##### SUPPLIED RECORDS

theorem witness_RegisterAppendsAnEntry : tiny.fault = none ∧ tiny.started = false ∧
    { tiny with started := true }.started = true ∧
    (let e : Entry := ⟨"e", 4, 4, .ct 1⟩;
      e.start ≤ e.last ∧ e.start.toNat % 4 = 0 ∧ tinyConfig.paramLegal e.handler = true) ∧
    (⟨"e", 4, 3, .ct 1⟩ : Entry).last < (⟨"e", 4, 3, .ct 1⟩ : Entry).start ∧
    (⟨"e", 5, 6, .ct 1⟩ : Entry).start.toNat % 4 ≠ 0 ∧ tinyConfig.paramLegal (.ct 2) = false := by decide +kernel

/-- A step of a state that meets the invariant: a TICK, and a word that is refused. -/
theorem witness_step : (given 0x020000000000000000 tiny).Inv ∧
    (∃ t, step (given 0x020000000000000000 tiny) = .next t ∧ t.fault = none) ∧
    ∃ t, step (given 0x030000000000000000 tiny) = .next t ∧ t.fault = some (.refused, .badCommand) :=
  ⟨inv_of_ok (by decide +kernel),
    (next_with (fun t => t.fault == none) (by decide +kernel)).imp fun _ h => ⟨h.1, by simpa using h.2⟩,
    (next_with (fun t => t.fault == some (.refused, .badCommand)) (by decide +kernel)).imp fun _ h =>
      ⟨h.1, by simpa using h.2⟩⟩

/-- R31 item 4 holds in `tiny`; a COUNT of 8 written to an idle channel that moved 16 bytes breaks it (R131). -/
theorem witness_count_below_transferred : WithinCount tiny ∧
    (let s := given 0x09C040000800000008 { tiny with pdma := [⟨0, 0, 16, .inward, false, 16, 0⟩] };
      s.Inv ∧ WithinCount s ∧ ((next? (step s)).any fun t => t.pdma == [⟨0, 0, 8, .inward, false, 16, 0⟩])) :=
  ⟨by unfold WithinCount; decide +kernel, inv_of_ok (by decide +kernel), by unfold WithinCount; decide +kernel,
    by decide +kernel⟩

theorem witness_OnlyAReasonReadEndsAnInterrupt : busyIntc.activeId ≠ 0 ∧
    (given 0x08C020100000000000 busyIntc).inbox = 0x08C020100000000000 :: [] ∧
    ∃ t, step (given 0x08C020100000000000 busyIntc) = .next t ∧ t.activeId ≠ busyIntc.activeId :=
  ⟨by decide, rfl, (next_with (fun t => t.activeId != busyIntc.activeId) (by decide +kernel)).imp fun _ h =>
    ⟨h.1, by simpa using h.2⟩⟩

/-- E3, bus level: a START of a zero-length copy activates the enabled completion id. -/
theorem witness_OnlyActivationClearsAnEnable :
    (given 0x09C030000C00000001 { tiny with enabled := tiny.enabled.set 0x2F true }).isEnabled 0x2F = true ∧
    ∃ t, step (given 0x09C030000C00000001 { tiny with enabled := tiny.enabled.set 0x2F true }) = .next t ∧
      t.isEnabled 0x2F = false :=
  ⟨by decide +kernel, (next_with (fun t => !t.isEnabled 0x2F) (by decide +kernel)).imp fun _ h =>
    ⟨h.1, by simpa using h.2⟩⟩

/-- A set flag before a STATUS write, and before a TICK. -/
theorem witness_OnlyAStatusWriteClearsTriggered :
    (let s := { tiny with oc := ⟨[⟨false, 0, false⟩, ⟨true, 0x100, true⟩], [⟨false, 0, false⟩]⟩ };
      (s.oc.get .narrow)[1]? = some ⟨true, 0x100, true⟩ ∧
      ((next? (step (given 0x09C025001400000000 s))).any fun t => (t.oc.get .narrow)[1]? == some ⟨true, 0x100, false⟩) ∧
      (next? (step (given 0x020000000000000000 s))).any fun t => (t.oc.get .narrow)[1]? == some ⟨true, 0x100, true⟩) := by
  decide +kernel

/-- Steps that are no TICK, and one that is. -/
theorem witness_OnlyATickMovesTheClocks : (decode 0x08C020100000000000 == .tick) = false ∧
    ((next? (step (given 0x08C020100000000000 tiny))).any fun t => t.ticks == 0) ∧ (decode 0x020000000000000000 == .tick) ∧
    ((next? (step (given 0x020000000000000000 tiny))).any fun t => t.ticks == 1 && t.fault == none) := by decide +kernel

/-- A START write, and a default write at the aperture's last byte. -/
theorem witness_OnlyDmaWritesMemory :
    ((next? (step (given 0x09C030000C00000001 { tiny with sdma := [⟨0, 0x10, 4⟩], ram := [(0, 9)] }))).any fun t =>
      t.ram == [(0, 9), (0x10, 9)]) ∧
    ((next? (step (given 0x01DFFFFFFF000000AB tiny))).any fun t => t.backing == [(0x1FFFFFFF, 0xAB)]) := by decide +kernel

/-- An entry of each kind, at a role's offset and at an unassigned one. -/
theorem witness_RolesSelectTheirOperations : tinyConfig.offs.wellFormed = true ∧
    tinyConfig.lookup (normAddr 0xC0201007) = some (0, ⟨"intc", 0xC0201000, 0xC0201FFF, .intc 0⟩) ∧
    tinyConfig.lookup (normAddr 0xC0210108) = some (2, ⟨"ct1", 0xC0210100, 0xC021010F, .ct 1⟩) ∧
    tinyConfig.lookup (normAddr 0xC0240003) = some (3, ⟨"clkN", 0xC0240000, 0xC0240003, .clk .narrow⟩) ∧
    tinyConfig.lookup (normAddr 0xC0260004) = some (7, ⟨"ocW0", 0xC0260000, 0xC0260007, .oc .wide 0⟩) ∧
    tinyConfig.lookup (normAddr 0xC030000F) = some (8, ⟨"dma0", 0xC0300000, 0xC030000F, .sdma 0⟩) ∧
    tinyConfig.lookup (normAddr 0xC0400014) = some (9, ⟨"pdma0", 0xC0400000, 0xC0400017, .pdma 0⟩) ∧
    tinyConfig.lookup (normAddr 0xC0800FFF) = some (10, ⟨"scratch", 0xC0800000, 0xC0800FFF, .ext .echo 0⟩) := by
  decide +kernel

##########

Of the lines above, extract only those from the line with "tiny with oc" to the line with "((next? (step (given 0x09C025001400000000", both included, exactly as written.

    (let s := { tiny with oc := ⟨[⟨false, 0, false⟩, ⟨true, 0x100, true⟩], [⟨false, 0, false⟩]⟩ };
      (s.oc.get .narrow)[1]? = some ⟨true, 0x100, true⟩ ∧
      ((next? (step (given 0x09C025001400000000 s))).any fun t => (t.oc.get .narrow)[1]? == some ⟨true, 0x100, false⟩) ∧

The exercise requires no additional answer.